Harvest Chicken Salad
Recipe courtesy of therealfooddietitians.com
Ingredients
For The Salad:
- 2 teaspoons avocado oil, divided
- 1 medium sweet potato, peeled and diced into 1-inch pieces (~2 cups)
- 1 small red onion, diced (~1 cup)
- ¼ teaspoon fine salt
- ¼ teaspoon black pepper
- 1 lb raw chicken breast, cubed
- 4 large handfuls fresh spinach (5 ounces)
- ½ cup dried cranberries
- 1 medium apple, diced (about 1 cup)
- ½ cup chopped walnuts or pecans, toasted
For The Creamy Maple Dijon Dressing:
- ¼ cup mayo
- 3 tablespoons avocado oil
- 3 tablespoons pure maple syrup
- 1 tablespoon dijon mustard
- 1 teaspoon apple cider vinegar
- ¼ teaspoon fine salt
- ¼ teaspoon black pepper
Instructions
- Preheat the oven to 375°F.
- To a baking sheet add the diced sweet potato and red onion.

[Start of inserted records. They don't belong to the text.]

-- ==== Sys2Proof/Laws/Settle.lean ====
section
/-! SUPPORT. What a command does on a state with no at-once step due, and what an at-once row does when its step is. -/

namespace Sys2Proof.Machine

theorem State.settle_of_none {s : State} (h : s.nextDue = none) : s.settle = s := by
  simp [State.settle, State.settleBy, h]

/-- With nothing due, no at-once step is due. -/
theorem State.isDue_of_none {s : State} (h : s.nextDue = none) (d : Due) : s.isDue d = false := by
  have h' := List.find?_eq_none.1 h
  have hm : d ∈ Due.all := by
    cases d with
    | forcedEnd f => cases f <;> decide
    | senseTake f => cases f <;> decide
    | _ => decide
  simpa using h' d hm

theorem ordinary_of_quiet {s : State} (h : Quiet s) (f : State → State) : ordinary f s = .next (f s).finish := by
  simp [ordinary, afterDue, State.beforeEntry, h.1, State.settle_of_none h.2.1, h.2.2]

theorem afterDue_of_none {s : State} (hr : s.inReset = false) (hd : s.nextDue = none) (f : State → State) :
    afterDue f s = .next (f s).finish := by
  simp [afterDue, hr, State.settle_of_none hd]

/-- No response waits, or it finds no room: nothing enters (R160). -/
theorem State.enterWaiting_of_not_due {s : State} (h : s.entryDue = false) : s.enterWaiting = s := by
  unfold State.enterWaiting
  split
  · rename_i r hr
    split
    · simp_all [State.entryDue]
    · rfl
  · rfl

/-- A response that has room enters, and the slot is FREE (R160, R170). -/
theorem State.enterWaiting_of_room {s : State} {r : Response} (h : s.queue.waiting = some r)
    (hl : s.queue.records.length < 48) :
    s.enterWaiting = { s with
      queue := { s.queue with waiting := none }.enter (.response r), command := { s.command with slot := none } } := by
  simp [State.enterWaiting, h, hl]

/-- With no response waiting nothing enters. -/
theorem State.enterWaiting_of_none {s : State} (h : s.queue.waiting = none) : s.enterWaiting = s :=
  State.enterWaiting_of_not_due (by simp [State.entryDue, h])

theorem State.entryDue_iff (s : State) :
    s.entryDue = true ↔ ∃ r, s.queue.waiting = some r ∧ s.queue.records.length < 48 := by
  simp [State.entryDue, Option.isSome_iff_exists]

/-- The entry of what waits makes no at-once step due, and ends none. -/
theorem State.enterWaiting_nextDue (s : State) : s.enterWaiting.nextDue = s.nextDue := by
  unfold State.enterWaiting
  repeat' split
  all_goals rfl

theorem State.enterWaiting_inReset (s : State) : s.enterWaiting.inReset = s.inReset := by
  unfold State.enterWaiting
  repeat' split
  all_goals rfl

/-- Then nothing waits, or 48 records are queued (R160). -/
theorem State.enterWaiting_entryDue (s : State) : s.enterWaiting.entryDue = false := by
  unfold State.enterWaiting State.entryDue
  split
  · split
    · rfl
    · simp; omega
  · simp_all

/-- A response that has room enters after the event of a command that comes together with the removal (R160). -/
theorem ordinary_of_entry {s : State} (hr : s.inReset = false) (hd : s.nextDue = none) (he : s.entryDue = true)
    (f : State → State) : ordinary f s = .next (f s).enterWaiting.finish := by
  simp [ordinary, afterDue_of_none hr hd, State.beforeEntry, he]

theorem hostRow_of_quiet {s : State} (h : Quiet s) (f : State → State) : hostRow f s = .next (f s).finish := by
  rw [hostRow, afterDue_of_none h.1 h.2.1, State.enterWaiting_of_not_due h.2.2]

/-- In NONE a packet's row sends it to its consumer (R166). -/
theorem hostPacket_of_ready {s : State} (h : HostReady s) (ch : BitVec 2) (k : BitVec 6) (p : Bytes) :
    hostPacket ch k p s = .next (s.takePacket ch k p).finish := by
  rw [hostPacket, hostRow_of_quiet h.1, State.endPacket, h.2]

/-- A packet's row in a read or an ignored transfer has no effect but the timers' following (R164). -/
theorem hostPacket_of_busy {s : State} (h : Quiet s) (hp : s.port.transfer ≠ .none)
    (hw : ∀ got, s.port.transfer ≠ .write got) (ch : BitVec 2) (k : BitVec 6) (p : Bytes) :
    hostPacket ch k p s = .next s.finish := by
  rw [hostPacket, hostRow_of_quiet h, State.endPacket]
  split <;> simp_all

/-- A CONTROL packet of a command that the slot governs goes to it by its kind (R166, R169). -/
theorem takePacket_command (s : State) {c : Command} (hc : c ≠ .softReset) (p : Bytes) :
    s.takePacket controlChannel c.code p = s.takeControl c p (c.run p) := by
  cases c <;> first | exact absurd rfl hc | rfl

theorem takePacket_softReset (s : State) (p : Bytes) :
    s.takePacket controlChannel Command.softReset.code p = s.takeSoftReset := rfl

theorem takePacket_unknown (s : State) {k : BitVec 6} (hk : isCommandKind k = false) (p : Bytes) :
    s.takePacket controlChannel k p = s.takeUnknown k := by
  have h : commandOf k = none := by
    simpa [commandOf, isCommandKind, List.find?_eq_none, List.any_eq_false] using hk
  simp [State.takePacket, State.takeControlPacket, h]

theorem takePacket_link (s : State) (l : Surface) (k : BitVec 6) (p : Bytes) :
    s.takePacket (linkChannel l) k p = s.passDown l { kind := k, payload := p } := by
  cases l <;> rfl

theorem atOnce_of_due {s : State} {d : Due} (h : s.inReset = false) (hd : s.isDue d = true) :
    atOnce d s = .next (s.perform d).finish := by
  simp [atOnce, h, hd]

theorem atOnce_of_quiet {s : State} (h : Quiet s) (d : Due) : atOnce d s = .next s := by
  simp [atOnce, h.1, State.isDue_of_none h.2.1 d, State.settle_of_none h.2.1]

/-- In reset a command from outside changes nothing (R148). -/
theorem afterDue_in_reset {s : State} (h : s.inReset = true) (f : State → State) : afterDue f s = .next s := by
  simp [afterDue, h]

theorem atOnce_in_reset {s : State} (h : s.inReset = true) (d : Due) : atOnce d s = .next s := by
  simp [atOnce, h]

theorem takeControl_of_free {s : State} (h : SlotFree s) (c : Command) (p : Bytes) (run : State → State)
    (hl : c.lengthOk p = true) : s.takeControl c p run = run (s.occupy c.code) := by
  simp [State.takeControl, State.takeFree, State.slotBusy, h.1, h.2, hl]

/-- A management command that the slot and its length let run. -/
theorem command_of_ready {s : State} (h : CommandReady s) {c : Command} (hc : c ≠ .softReset) (p : Bytes)
    (hl : c.lengthOk p = true) : hostCommand c p s = .next (c.run p (s.occupy c.code)).finish := by
  rw [hostCommand, hostPacket_of_ready h.1, takePacket_command s hc, takeControl_of_free h.2 c p _ hl]

theorem takeControl_of_badLength {s : State} (h : SlotFree s) (c : Command) (p : Bytes) (run : State → State)
    (hl : c.lengthOk p = false) : s.takeControl c p run = (s.occupy c.code).respond c.code .badArg [] := by
  simp [State.takeControl, State.takeFree, State.slotBusy, h.1, h.2, hl]

/-- A command in a BUSY slot is answered BUSY (R169). -/
theorem takeControl_of_busy {s : State} (h : s.slotBusy = true) (c : Command) (p : Bytes) (run : State → State) :
    s.takeControl c p run = { s with queue := s.queue.offerBusy c.code } := by
  rw [State.takeControl, if_pos h]

/-- What a settling loop keeps if every at-once step and the timers' following keep it. -/
theorem State.settleBy_keeps {P : State → Prop} (hp : ∀ s d, P s → s.isDue d = true → P (s.perform d))
    (hf : ∀ s, P s → P s.finish) (n : Nat) (s : State) (h : P s) : P (State.settleBy n s) := by
  induction n generalizing s with
  | zero => exact h
  | succ n ih =>
    unfold State.settleBy
    split
    · rename_i d hd
      exact ih _ (hf _ (hp _ _ h (List.find?_some hd)))
    · exact h

theorem State.settle_keeps {P : State → Prop} (hp : ∀ s d, P s → s.isDue d = true → P (s.perform d))
    (hf : ∀ s, P s → P s.finish) (s : State) (h : P s) : P s.settle := State.settleBy_keeps hp hf 64 s h

/-- What a command from outside keeps. -/
theorem afterDue_keeps {P : State → Prop} (hp : ∀ s d, P s → s.isDue d = true → P (s.perform d))
    (hf : ∀ s, P s → P s.finish) {f : State → State} (hg : ∀ s, P s → P (f s)) {s t : State} (h : P s)
    (ht : afterDue f s = .next t) : P t := by
  simp only [afterDue, Host.Outcome.next.injEq] at ht
  subst ht
  split
  · exact h
  · exact hf _ (hg _ (State.settle_keeps hp hf s h))

/-- What an at-once row keeps. -/
theorem atOnce_keeps {P : State → Prop} (hp : ∀ s d, P s → s.isDue d = true → P (s.perform d))
    (hf : ∀ s, P s → P s.finish) {d : Due} {s t : State} (h : P s) (ht : atOnce d s = .next t) : P t := by
  simp only [atOnce, Host.Outcome.next.injEq] at ht
  subst ht
  split
  · exact h
  · split
    · exact hf _ (hp _ _ h (by assumption))
    · exact State.settle_keeps hp hf s h

/-- Every command that is neither an at-once row nor a reset row acts after what is due. -/
theorem exec_afterDue (c : Instr) (hd : dueOf c = none) (hr : resetRow c = false) :
    ∃ f, ∀ s, exec c s = afterDue f s := by
  simp only [exec, ordinary, hostRow, hostPacket, hostCommand, execAutoIdleExpiry, execBtnPress, execBtnRelease, execClearCounters, execCommit,
    execCopyEnd, execDiscardedWriteTransfer, execForcedEnd, execGetStatus, execIdReply, execIdentify,
    execIdentityReplyTimeout, execIgnoredTransfer, execKeyact, execLingerExpiry, execLoadAbort, execLoadBegin,
    execLoadEnd, execLoadRows, execLoadStepTimeout, execLockZones, execPassDown, execPassUp, execPenDrop,
    execPenFrame, execPenFrameCompletion, execPenFrameTake, execPowerOnReset, execQueuedResponseEntry,
    execReadRows, execReadTransferEnd, execReadTransferTaken, execResetNAssert, execResetNRelease, execRevert,
    execScanAck, execScanSettleTimeout, execSenseFrame, execSenseFrameCompletion, execSenseFrameTake,
    execSetMode, execSetModeStart, execSetNotices, execSetPosture, execSlotRequest, execSoftReset,
    execSoftResetEffect, execStallWatchExpiry, execSwap, execTransitionComplete, execTransmissionComplete,
    execTypingGuardExpiry, execUnknown, execVerify, execVerifyPassEnd, execWake, execWakeDwellExpiry,
    execWakePhaseEnd]
  cases c <;> simp only [dueOf, resetRow, reduceCtorEq] at hd hr <;> exact ⟨_, fun _ => rfl⟩

theorem exec_atOnce {c : Instr} {d : Due} (h : dueOf c = some d) (s : State) : exec c s = atOnce d s := by
  cases c <;> simp [dueOf] at h <;> subst h <;> rfl

end Sys2Proof.Machine
end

Drizzle with 1 teaspoon avocado oil, salt and pepper. Toss to evenly coat, spread out evenly on pan and bake for 15-18 minutes.
- While sweet potatoes are baking, place a skillet over medium-high heat. Add remaining 1 teaspoon avocado oil, swirl to coat the bottom of the skillet, then add the cubed chicken. Cook for 3-4 minutes on each side or until the internal temperature reaches 165°F. Remove from heat and set aside.
- In a small jar or bowl add all dressing ingredients, whisking until well combined. Set aside.
- In a large mixing bowl, add the fresh spinach, dried cranberries, diced apple and chopped walnuts.
- Remove the baking sheet from the oven, allow to cool for 5-10 minutes.
- Add the cooked chicken to the mixing bowl, add the roasted sweet potatoes and onions to the mixing bowl. Drizzle the dressing over top and toss gently to evenly coat all ingredients.
- Serve immediately. Store leftovers in an airtight container in the fridge for up to 3 days.